El gobierno nacional evitó un default al cumplir con el pago de 4.200 millones de dólares el pasado 9 de enero, el primer gran vencimiento de deuda del año.
Para lograrlo, recurrió a una combinación de fondos que incluyó ingresos por la privatización de represas y, de manera crucial, a un préstamo a corto plazo (un repo) con seis bancos internacionales por 3.000 millones de dólares.
Aunque el ministro de Economía, Luis Caputo, celebró la operación en redes sociales, calificándola como una reducción de deuda, economistas y analistas consultados advierten que la medida no solo no es sostenible, sino que refleja los límites del programa económico y las dificultades para acceder a financiamiento estable.
Según Río Negro, expertos como Sebastián Menescaldi (EcoGo) y Fernando Morra (exviceministro de Economía) coinciden en que el repo es una «estrategia de emergencia». Su uso evidencia que el gobierno no contaba con los recursos genuinos o el acceso al mercado de capitales para afrontar el vencimiento sin desangrar las ya bajas reservas del BCRA. La operación, que tuvo una tasa del 7.4% anual, fue suscrita por bancos de primera línea como Santander, BBVA, Deutsche Bank, Goldman Sachs, JPMorgan Chase y Bank of China.

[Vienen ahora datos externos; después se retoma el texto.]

/-- An accepted hit becomes the closest, or replaces it at the same t where its leaf and slot are lower. -/
def RayState.accept (x : RayState) (h : RayHit) : RayState :=
  let better : Bool := match x.hit with
    | none => true
    | some b => key32 h.t < key32 x.tmax || (key32 h.t = key32 x.tmax && lowerHit h.leaf b.leaf)
  if better then { x with hit := some h, tmax := h.t } else x

/-- A hit that is accepted at once; with TFIRST the ray then ends. -/
def RayState.take (x : RayState) (first : Bool) (h : RayHit) : RayState :=
  let x := x.accept h
  if first then { x with work := [] } else x

/-! ### Nodes read (R315, R324, R422) -/

/-- Where the first failing unit of a node read fails. -/
inductive NodeRead where
  | ok (bs : List Byte)
  /-- CODE of R422 and D1. -/
  | bad (code d1 : Nat)

/-- Reads pieces of a node that lie in one 8-byte unit each, up to the first that fails or is poisoned. Its record replaces the engine record (R422). -/
def EngRun.readUnits : List (Nat × Nat) → EngRun → EngRun × Except (Nat × Nat) (List Byte)
  | [], r => (r, .ok [])
  | (ptr, n) :: l, r =>
    let (r1, bs) := { r with faults := [] }.readUnit ptr n
    let r2 := { r1 with faults := r.faults }
    match r1.faults with
    | f :: _ => (r2, .error (f.err.group, f.err.code))
    | [] =>
      if bs.any (·.2) && !r2.gap then
        match r.place ptr n .read with
        | (_, some tr) => (r2, .error (10, r.s.viewCode (r.o.access (.load false) ptr n tr)))
        | (_, none) => (r2, .error (10, 5))
      else
        match EngRun.readUnits l r2 with
        | (r3, .ok m) => (r3, .ok (bs.map (·.1) ++ m))
        | (r3, .error e) => (r3, .error e)

/-- Reads a range of a node. -/
def EngRun.readPart (r : EngRun) (ptr n : Nat) : EngRun × Except (Nat × Nat) (List Byte) := EngRun.readUnits (pieces (n / 8 + 2) ptr n) r.group

/-- Whether 64 bytes of a node lie in a PLAIN or COMPRESSED page of this device; a failed translation is left to the read. -/
def EngRun.nodePage (r : EngRun) (ptr : Nat) : Bool :=
  match r.s.translateEngine r.o.core r.o.ctx ptr 8 .read with
  | (_, .ok tr) => tr.remote.isNone && !inRegs tr.pa && (tr.cls = 0 || tr.cls = 3)
  | (_, .error _) => true

/-- Whether a node of `n` bytes is misaligned or in a page of another class (R315). -/
def EngRun.nodeAstray (r : EngRun) (ptr n : Nat) : Bool :=
  ptr % 64 ≠ 0 || !(List.range (n / 64)).all (fun k => r.nodePage (ptrAdd ptr (64 * k : Nat)))

/-- Reads an internal node (R316): 16 units. -/
def EngRun.readInner (r : EngRun) (ptr : Nat) : EngRun × NodeRead :=
  if r.nodeAstray ptr 128 then (r, .bad 2 6)
  else match r.readPart ptr 128 with
    | (r, .error (g, c)) => (r, .bad 3 (g * 65536 + c))
    | (r, .ok bs) =>
      match nodeFault bs with
      | some d => (r, .bad 2 d)
      | none => (r, .ok bs)

/-- Reads a leaf (R317): its last 32 bytes, then the slots below CNT; 0 stands for what it does not read. It takes the numbers of its 22 units. -/
def EngRun.readLeaf (r : EngRun) (ptr : Nat) : EngRun × NodeRead :=
  let num := r.num + 22
  if r.nodeAstray ptr 192 then (r, .bad 2 6)
  else match r.readPart (ptrAdd ptr 160) 32 with
    | (r, .error (g, c)) => (r, .bad 3 (g * 65536 + c))
    | (r, .ok tail) =>
      match leafFault (List.replicate 160 0 ++ tail) with
      | some d => (r, .bad 2 d)
      | none =>
        let n := 36 * (tail.headD 0).toNat
        match r.readPart ptr n with
        | (r, .error (g, c)) => (r, .bad 3 (g * 65536 + c))
        | (r, .ok bs) => ({ r with num := num }, .ok (bs ++ List.replicate (160 - n) 0 ++ tail))

/-! ### Nodes read ahead of their turn (R144, R324) -/

/-- The number of a unit read ahead: its node's place in the ray's work from the bottom, its pointer, and the unit in the order in which the node's reads are numbered. -/
def aheadKey (depth ptr unit : Nat) : Nat := 2 ^ 40 + (depth * 2 ^ 64 + ptr) * 64 + unit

Los riesgos de la estrategia: cortoplacismo y desconfianza del mercado
La reacción de los mercados tras el pago fue tibia, lejos del «impulso a la confianza» que esperaba el gobierno. Menescaldi explicó que esto se debe a que el repo, al tener garantías preferenciales (títulos BONARES 2035 y 2038), afecta negativamente al resto de los bonistas. «Antes tiene que pagar este repo», señaló, por lo que la posibilidad de repago para otros acreedores se ve disminuida, generando desconfianza.
Fernando Morra fue más allá, calificando la maniobra como «ni deseable ni sostenible». «Estás tomando deuda de corto plazo para maquillar que no tenés acceso al mercado», afirmó. Su principal crítica apunta al corazón del esquema económico: si el actual régimen cambiario no permite acumular reservas de manera sólida, el país seguirá dependiendo de parches financieros para pagar su deuda. Morra, quien participó en la reestructuración de 2020, recordó que el plan original era que, para esta fecha, Argentina ya hubiera acumulado suficientes reservas, un escenario que no se materializó.

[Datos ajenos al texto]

-- ==== Sys2Proof/Machine/Host.lean ====
section
/-! DEFINITION. What the host, Lacewing and pod peers do to the device: register writes, invalidations and reclaiming, HOSTSHARE migrations, host reads and writes, remote requests and their answers (R119, R120, R128, R129, R309, R337 to R342, R349, R404 to R406, R411 to R413). -/

namespace Sys2Proof.Machine

/-- Agents that write device registers (R338); any other number is a program. -/
def hostAgent : Nat := 0
def lacewing : Nat := 1

/-- Data that the device hands to the outside: 0 is the host, 1 + d the device d. Log 25. -/
def State.answer (s : State) (who : Nat) (bs : List Byte) : State := { s with outbox := (who, bs) :: s.outbox }

/-! ### Views of every core -/

/-- Cores and contexts that hold bytes of a view. -/
def State.views (s : State) : List (Nat × Nat) :=
  ((s.l1.map fun (x : Nat × L1Cell) => x.1 / 2 ^ 80).eraseDups).map fun v => (v / 256, v % 256)

/-- Every core writes its dirty bytes of a range to their homes (R128, R129). -/
def State.writeBackRange (s : State) (lo n : Nat) : State :=
  s.views.foldl (fun s (v : Nat × Nat) => s.writeBackAll v.1 v.2 fun a => decide (lo ≤ a) && decide (a < lo + n)) s

/-- Every L1 drops its clean bytes of a range. -/
def State.dropRange (s : State) (lo n : Nat) : State :=
  s.views.foldl (fun s (v : Nat × Nat) => s.l1Drop v.1 v.2 fun a => decide (lo ≤ a) && decide (a < lo + n)) s

/-- Whether some view still holds a dirty byte of a range. -/
def State.dirtyIn (s : State) (lo n : Nat) : Bool :=
  s.l1.any fun (k, c) => c.dirty && decide (lo ≤ k % 2 ^ 80) && decide (k % 2 ^ 80 < lo + n)

/-- Removes cached translations from every TLB and last-page register (R119). -/
def State.dropTlb (s : State) (p : Tlb → Bool) : State :=
  { s with cores := s.cores.map fun (x : Nat × Core) =>
      (x.1, { x.2 with tlb := x.2.tlb.filter fun e => !p e, lastPage := x.2.lastPage.filter fun (y : Nat × Tlb) => !p y.2 }) }

/-! ### Page-table slots -/

/-- The slot at which the tables stop for a VA, and its level, whether it is valid or not. -/
def State.pathSlot (s : State) (va : Nat) : Nat → Nat → Nat × Nat
  | 0, tbl => (tbl, 0)
  | n + 1, tbl =>
    let e := tbl + 16 * bits va (8 * n + 23) (8 * n + 16)
    let tw := s.homeNat e 8
    if bit tw 0 && !bit tw 1 && n ≠ 0 then s.pathSlot va n (bits tw 47 12 * 4096) else (e, n)

/-! ### Invalidation (R119, R120) -/

/-- A cached translation that a command removes: of its pages, and with BOUNDS all of its context. -/
def InvCmd.hits (c : InvCmd) (e : Tlb) : Bool :=
  (match c.scope with
    | 0 => e.ctx = c.ctx && decide (vaOf e.va ≤ c.va) && decide (c.va < vaOf e.va + e.size)
    | 1 => e.ctx = c.ctx
    | _ => true) || (c.bounds && e.ctx = c.ctx)

/-- Whether a command's pages hold a pointer, for a page of a size. -/
def InvCmd.covers (c : InvCmd) (ctx ptr size : Nat) : Bool :=
  (match c.scope with
    | 0 => ctx = c.ctx && vaOf ptr / size = c.va / size
    | 1 => ctx = c.ctx
    | _ => true) || (c.bounds && ctx = c.ctx)

/-- The frame that a page maps now where its leaf is still valid, else the last that a walker found for it. -/
def State.frameNow (s : State) (w : Found) : Nat :=
  let tw := s.homeNat w.leaf 8
  if bit tw 0 && bit tw 1 then bits tw 47 12 * 4096 else w.frame

/-- The frames of a command's pages (R128), which walkers have found for whoever accessed them. -/
def State.framesOf (s : State) (c : InvCmd) : List (Nat × Nat) :=
  ((s.walked.filter fun w => c.covers w.ctx w.va w.size).map fun w => (s.frameNow w, w.size)).eraseDups

/-- GO of MG_INVCMD while it is not busy: the entries are removed and BUSY is set; SCOPE 0b11 is no action. -/
def State.invalidate (s : State) (scope ctx : Nat) (rcl bnd : Bool) : State :=
  if s.invBusy.isSome || 3 ≤ scope then s
  else
    let c : InvCmd := { upto := s.uid, scope := scope, ctx := ctx % 256, va := s.regVal offInvva / 65536 * 65536, reclaim := rcl, bounds := bnd }
    let frames := if rcl then s.framesOf c else []
    { s.dropTlb c.hits with invBusy := some { c with frames := frames }, walked := if rcl then s.walked.filter (fun w => !c.covers w.ctx w.va w.size) else s.walked }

Un futuro incierto: la sombra de un nuevo salvataje y más vencimientos
Las dudas sobre la sostenibilidad del programa no son solo locales. Un informe del Congressional Research Service (CRS), el think tank del Congreso de Estados Unidos, advirtió a fines de diciembre que, si Argentina no logra las reservas necesarias, podría enfrentar «decisiones políticas difíciles», como un nuevo default o una mayor flexibilidad cambiaria (devaluación). El documento, citado en el análisis, también señala que la mayor fuente de dólares del país es el swap con la Reserva Federal y sugiere que el gobierno de Milei podría terminar pidiendo más asistencia al Fondo Monetario Internacional (FMI), aunque las perspectivas para obtenerla «no están claras».

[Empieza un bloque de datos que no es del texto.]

-- ==== Sys2Proof/Machine/System.lean ====
section
/-! DEFINITION. Links, power, heat, fenced units, aborted contexts, start-up, signing and attestation, context creation, power loss (R103, R112, R341 to R349, R362, R369, R375, R431 to R437). -/

namespace Sys2Proof.Machine

/-! ### Aborted contexts (R362, R434) -/

/-- LEVEL 5 (R362, R434): every crew of a context is aborted and every queue program of it stops, also where it has none; the record's reason goes to the log, and to the management log alone where the log is unreadable. -/
def State.abortContext (s : State) (ctx reason : Nat) (logged : Bool) : State :=
  let ks := s.crews.filterMap fun (k, c) => if s.crewCtx c = ctx && c.run ≠ .aborted && c.run ≠ .ended then some k else none
  let qs := s.queues.filterMap fun (q, x) => if x.run && x.qctx = ctx then some q else none
  let gs := s.grids.filterMap fun (h, g) => if g.ctx = ctx && !g.aborted then some h else none
  if ks.isEmpty && qs.isEmpty && gs.isEmpty && (s.contexts.look ctx).all (·.lost) then s
  else
    let s := { s with contexts := s.contexts.map fun (x : Nat × Context) => if x.1 = ctx then (x.1, { x.2 with lost := true }) else x }
    let s := ks.foldl (fun s k => s.abortCrew k) s
    let s := { s with grids := s.grids.map fun (x : Nat × Grid) => if x.2.ctx = ctx then (x.1, { x.2 with aborted := true, taken := true, ranges := [] }) else x }
    let s := qs.foldl (fun s q => s.stopProgram q true) s
    let s := gs.foldl (fun (s : State) h => s.endOfGrid h) s
    let s := if logged then (s.logFault ctx { cause := causeWord true false false 5 8 7, wher := ctx, d0 := reason }).1 else s
    s.manage (5 * 2 ^ 32 + 7) (reason * 2 ^ 32 + ctx)

/-- Aborts the contexts whose fault-log header is poisoned. -/
def State.abortPoisoned (s : State) : State :=
  s.contexts.foldl (fun s (x : Nat × Context) => if s.headerBad x.2 then s.abortContext x.1 2 false else s) s

/-! ### Fencing a die (R433, R434) -/

/-- Whether a physical address lies on a die. -/
def onDie (d pa : Nat) : Bool := inHbm pa && dieOfPa pa = d

/-- Contexts whose structures lay on a die are aborted (R434 reason 1). -/
def State.abortOn (s : State) (d : Nat) : State :=
  s.contexts.foldl (fun s (x : Nat × Context) =>
    if onDie d x.2.ptroot || onDie d x.2.btab || onDie d x.2.flbase || onDie d x.2.save then s.abortContext x.1 1 (!onDie d x.2.flbase) else s) s

/-- DIE_FENCE (R433): the cores leave every CMASK, the crews are aborted, the home slices stop answering, and the domain is switched off once the aborted crews have performed their releases (R364 step 4). -/
def State.fenceDie (s : State) (d reason : Nat) : State :=
  if (s.die d).fenced || 4 ≤ d then s
  else
    let cores := (List.range 48).map fun i => 48 * d + i
    let s := cores.foldl (fun s c => s.leaveMask c) s
    let ks := (cores.flatMap s.crewsOn).eraseDups
    let s := s.abortFor ks 7 2 d reason (s.core (48 * d)).etime.toNat (whereNoThread (48 * d) 0)
    let s := (s.setDie d { s.die d with fenced := true }).loseHeld d
    (s.abortOn d).switchOff d

/-- DIE_INTERNAL_ERROR, JUNCTION_120C, JUNCTION_110C_TIMEOUT (R431, R436). -/
def execDieInternalError (die : Nat) (s : State) : Host.Outcome State Fault Refusal := .next (s.fenceDie die 1)
def execJunction120c (die : Nat) (s : State) : Host.Outcome State Fault Refusal := .next (s.fenceDie die 2)
def execJunction110cTimeout (die : Nat) (s : State) : Host.Outcome State Fault Refusal := .next (s.fenceDie die 2)

/-- CORE_SELF_TEST (R435): a failure fences the core. -/
def execCoreSelfTest (core : Nat) (pass : Bool) (s : State) : Host.Outcome State Fault Refusal :=
  if pass || Config.cores ≤ core then .next s else .next (s.fenceCore core 1)

/-- An uncorrectable error in a granule of a storage (R366, R375), by the CODE of R375: 1 a register, thread × 2^13 plus the key that `Thread.latent` has, 2 a scratchpad byte, 3 a byte of an L1 view, 4 and 5 a physical address, 6 a byte of a tile store, 7 of a bank. -/
def State.upset (s : State) (store at' : Nat) : State :=
  if store = 1 then
    let t := at' / 2 ^ 13
    let k := at' % 2 ^ 13
    let x := s.thread t
    if x.run = .exited || 4104 ≤ k then s
    else
      let y := if k < 4096 then { x with regs := x.regs.put k { x.regs.lookD k {} with psn := true } }
        else { x with areg := x.areg.put (k - 4096) { x.areg' (k - 4096) with psn := true } }
      s.setThread t { y with latent := (k :: x.latent).eraseDups }
  else if store = 2 then { s with scratch := s.scratch.mark (at' / 4) true }
  else if store = 3 then (if (s.l1.look at').isSome then { s with l1psn := s.l1psn.put (at' / 8) true } else s)
  else if store = 6 then { s with tile := s.tile.mark (at' / 4) true }
  else if store = 7 then { s with banks := s.banks.mark (at' / 4) true }
  else s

El desafío es inmediato. De los 3.000 millones del repo, solo se habrían usado entre 1.200 y 1.300 millones para el pago de enero. El resto quedará para el próximo vencimiento crítico, que se producirá en julio y será de un monto similar. El gobierno celebró haber sorteado el primer obstáculo, pero la fiesta en los mercados nunca llegó. La pregunta que queda flotando, y que los analistas ya están haciendo, es: ¿con qué herramientas enfrentará los pagos del segundo semestre si no logra revertir la falta de reservas y acceso al crédito? El repo fue un salvavidas, pero no enseña a nadar, y el mar de la deuda argentina sigue siendo profundo y agitado.